=== What to do ===
From the data below, repeat exactly the lines from the line with "past it. -/" to the line with "nn (R154). -/", both included.

◆ ◆ ◆ ◆ ◆ ◆ ◆

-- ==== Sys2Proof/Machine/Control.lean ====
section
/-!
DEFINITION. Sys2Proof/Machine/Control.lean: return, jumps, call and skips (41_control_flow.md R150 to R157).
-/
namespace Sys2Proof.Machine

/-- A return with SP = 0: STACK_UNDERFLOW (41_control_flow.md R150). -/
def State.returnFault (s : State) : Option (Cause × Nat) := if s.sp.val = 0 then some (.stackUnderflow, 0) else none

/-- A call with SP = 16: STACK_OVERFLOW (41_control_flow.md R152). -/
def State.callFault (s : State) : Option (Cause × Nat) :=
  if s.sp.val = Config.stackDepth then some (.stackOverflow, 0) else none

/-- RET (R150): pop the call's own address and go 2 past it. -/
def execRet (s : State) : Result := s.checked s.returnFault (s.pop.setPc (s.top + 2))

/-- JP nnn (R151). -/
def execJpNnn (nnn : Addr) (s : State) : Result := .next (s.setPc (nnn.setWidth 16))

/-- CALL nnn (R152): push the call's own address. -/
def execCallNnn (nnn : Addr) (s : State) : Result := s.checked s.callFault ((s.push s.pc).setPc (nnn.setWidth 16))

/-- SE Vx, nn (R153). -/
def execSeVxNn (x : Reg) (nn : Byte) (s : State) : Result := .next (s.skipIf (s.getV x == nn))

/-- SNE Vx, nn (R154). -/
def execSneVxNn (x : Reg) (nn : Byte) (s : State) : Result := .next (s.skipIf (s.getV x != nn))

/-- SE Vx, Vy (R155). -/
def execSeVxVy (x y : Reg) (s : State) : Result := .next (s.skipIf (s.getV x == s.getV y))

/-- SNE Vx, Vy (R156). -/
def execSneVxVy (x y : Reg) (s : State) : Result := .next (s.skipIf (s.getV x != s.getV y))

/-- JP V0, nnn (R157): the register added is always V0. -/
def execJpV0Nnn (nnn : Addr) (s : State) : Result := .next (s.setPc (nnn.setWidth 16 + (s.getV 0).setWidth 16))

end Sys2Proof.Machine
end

◆ ◆ ◆ ◆ ◆ ◆ ◆

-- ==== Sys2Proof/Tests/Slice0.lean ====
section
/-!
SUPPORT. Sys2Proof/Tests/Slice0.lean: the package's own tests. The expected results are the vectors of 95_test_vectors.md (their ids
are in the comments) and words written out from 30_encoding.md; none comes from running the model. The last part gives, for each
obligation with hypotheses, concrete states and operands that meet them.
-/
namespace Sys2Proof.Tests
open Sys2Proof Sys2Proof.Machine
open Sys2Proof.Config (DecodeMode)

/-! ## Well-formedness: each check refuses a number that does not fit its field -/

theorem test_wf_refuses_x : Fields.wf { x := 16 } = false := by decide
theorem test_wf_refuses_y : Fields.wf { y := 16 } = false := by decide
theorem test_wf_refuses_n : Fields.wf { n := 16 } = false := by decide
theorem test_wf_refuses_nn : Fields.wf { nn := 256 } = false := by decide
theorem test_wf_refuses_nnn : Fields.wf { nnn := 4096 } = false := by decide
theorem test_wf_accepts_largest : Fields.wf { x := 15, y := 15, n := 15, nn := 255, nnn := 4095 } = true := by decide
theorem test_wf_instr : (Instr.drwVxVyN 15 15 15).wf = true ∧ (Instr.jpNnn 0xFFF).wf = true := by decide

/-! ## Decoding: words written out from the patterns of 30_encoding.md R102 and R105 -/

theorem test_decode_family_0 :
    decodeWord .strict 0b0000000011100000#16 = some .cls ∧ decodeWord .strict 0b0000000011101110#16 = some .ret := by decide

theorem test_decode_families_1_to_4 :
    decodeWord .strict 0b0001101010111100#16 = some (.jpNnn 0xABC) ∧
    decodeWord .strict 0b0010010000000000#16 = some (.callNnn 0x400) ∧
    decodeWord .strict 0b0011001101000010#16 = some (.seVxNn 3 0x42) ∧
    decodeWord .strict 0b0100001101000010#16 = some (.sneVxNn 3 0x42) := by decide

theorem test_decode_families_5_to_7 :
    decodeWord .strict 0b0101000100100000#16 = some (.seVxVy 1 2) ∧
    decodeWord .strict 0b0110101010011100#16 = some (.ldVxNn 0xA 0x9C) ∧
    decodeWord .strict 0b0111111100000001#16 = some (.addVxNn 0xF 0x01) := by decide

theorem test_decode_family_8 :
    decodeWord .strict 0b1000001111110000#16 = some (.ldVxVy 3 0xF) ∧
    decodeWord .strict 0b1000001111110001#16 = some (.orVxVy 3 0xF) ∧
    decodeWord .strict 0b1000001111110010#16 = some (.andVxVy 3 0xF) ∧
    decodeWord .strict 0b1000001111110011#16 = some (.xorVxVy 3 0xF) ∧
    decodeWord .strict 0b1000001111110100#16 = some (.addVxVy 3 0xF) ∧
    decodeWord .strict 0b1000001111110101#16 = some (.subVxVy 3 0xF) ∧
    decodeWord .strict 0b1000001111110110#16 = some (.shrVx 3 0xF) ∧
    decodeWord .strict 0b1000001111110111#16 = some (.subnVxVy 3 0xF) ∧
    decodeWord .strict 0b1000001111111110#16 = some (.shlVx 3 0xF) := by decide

◆ ◆ ◆ ◆ ◆ ◆ ◆

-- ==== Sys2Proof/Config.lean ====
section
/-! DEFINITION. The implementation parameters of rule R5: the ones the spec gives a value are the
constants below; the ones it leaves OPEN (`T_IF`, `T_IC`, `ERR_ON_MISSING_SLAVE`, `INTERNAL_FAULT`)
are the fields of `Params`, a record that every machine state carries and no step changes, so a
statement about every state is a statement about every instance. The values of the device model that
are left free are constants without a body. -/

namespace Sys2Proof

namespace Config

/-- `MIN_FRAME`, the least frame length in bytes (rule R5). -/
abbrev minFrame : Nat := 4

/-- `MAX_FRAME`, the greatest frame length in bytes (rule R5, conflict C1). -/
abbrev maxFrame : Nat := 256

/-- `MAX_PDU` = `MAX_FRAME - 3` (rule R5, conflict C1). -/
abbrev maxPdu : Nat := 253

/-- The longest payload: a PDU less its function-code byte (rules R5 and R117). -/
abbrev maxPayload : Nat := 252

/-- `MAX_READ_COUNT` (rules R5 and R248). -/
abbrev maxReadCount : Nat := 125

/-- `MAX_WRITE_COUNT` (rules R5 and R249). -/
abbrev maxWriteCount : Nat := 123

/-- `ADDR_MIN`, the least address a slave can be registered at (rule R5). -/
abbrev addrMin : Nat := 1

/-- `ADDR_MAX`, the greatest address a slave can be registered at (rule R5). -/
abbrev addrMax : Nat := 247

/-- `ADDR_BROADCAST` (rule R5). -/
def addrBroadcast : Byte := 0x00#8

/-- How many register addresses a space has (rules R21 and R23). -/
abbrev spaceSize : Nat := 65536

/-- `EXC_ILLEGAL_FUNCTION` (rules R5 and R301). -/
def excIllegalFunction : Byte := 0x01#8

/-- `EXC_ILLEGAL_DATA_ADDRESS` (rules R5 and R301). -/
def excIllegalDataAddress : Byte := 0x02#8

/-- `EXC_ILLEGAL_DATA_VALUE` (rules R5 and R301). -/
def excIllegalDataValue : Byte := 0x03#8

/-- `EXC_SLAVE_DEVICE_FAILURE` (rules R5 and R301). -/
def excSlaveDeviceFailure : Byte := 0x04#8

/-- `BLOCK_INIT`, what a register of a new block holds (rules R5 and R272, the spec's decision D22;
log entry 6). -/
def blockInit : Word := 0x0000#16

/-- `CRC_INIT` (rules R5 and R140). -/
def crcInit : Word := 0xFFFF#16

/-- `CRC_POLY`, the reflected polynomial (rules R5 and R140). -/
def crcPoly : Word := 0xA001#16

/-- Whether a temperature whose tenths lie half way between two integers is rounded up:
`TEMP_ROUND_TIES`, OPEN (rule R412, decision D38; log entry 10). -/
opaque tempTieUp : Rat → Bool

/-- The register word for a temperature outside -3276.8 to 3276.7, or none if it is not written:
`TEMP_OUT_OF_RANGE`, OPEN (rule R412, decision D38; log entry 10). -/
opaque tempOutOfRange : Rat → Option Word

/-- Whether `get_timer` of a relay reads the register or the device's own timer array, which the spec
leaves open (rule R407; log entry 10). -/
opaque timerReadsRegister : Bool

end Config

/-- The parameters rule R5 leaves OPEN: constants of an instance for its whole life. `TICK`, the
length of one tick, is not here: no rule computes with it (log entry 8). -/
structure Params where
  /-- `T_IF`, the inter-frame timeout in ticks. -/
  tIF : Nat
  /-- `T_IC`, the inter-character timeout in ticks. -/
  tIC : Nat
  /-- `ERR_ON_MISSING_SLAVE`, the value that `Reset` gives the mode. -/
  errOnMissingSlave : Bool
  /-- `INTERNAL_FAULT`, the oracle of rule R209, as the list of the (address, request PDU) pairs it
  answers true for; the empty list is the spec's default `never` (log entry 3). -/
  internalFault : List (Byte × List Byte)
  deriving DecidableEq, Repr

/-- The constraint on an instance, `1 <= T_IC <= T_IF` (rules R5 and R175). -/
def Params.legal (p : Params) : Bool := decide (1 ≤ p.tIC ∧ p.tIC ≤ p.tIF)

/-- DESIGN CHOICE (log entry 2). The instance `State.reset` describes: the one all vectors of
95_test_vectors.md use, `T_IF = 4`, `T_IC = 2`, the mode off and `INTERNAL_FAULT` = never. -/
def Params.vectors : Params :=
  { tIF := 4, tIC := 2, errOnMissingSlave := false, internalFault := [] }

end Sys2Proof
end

◆ ◆ ◆ ◆ ◆ ◆ ◆

=== Task answer ===
/-- RET (R150): pop the call's own address and go 2 past it. -/
def execRet (s : State) : Result := s.checked s.returnFault (s.pop.setPc (s.top + 2))

/-- JP nnn (R151). -/
def execJpNnn (nnn : Addr) (s : State) : Result := .next (s.setPc (nnn.setWidth 16))

/-- CALL nnn (R152): push the call's own address. -/
def execCallNnn (nnn : Addr) (s : State) : Result := s.checked s.callFault ((s.push s.pc).setPc (nnn.setWidth 16))

/-- SE Vx, nn (R153). -/
def execSeVxNn (x : Reg) (nn : Byte) (s : State) : Result := .next (s.skipIf (s.getV x == nn))

/-- SNE Vx, nn (R154). -/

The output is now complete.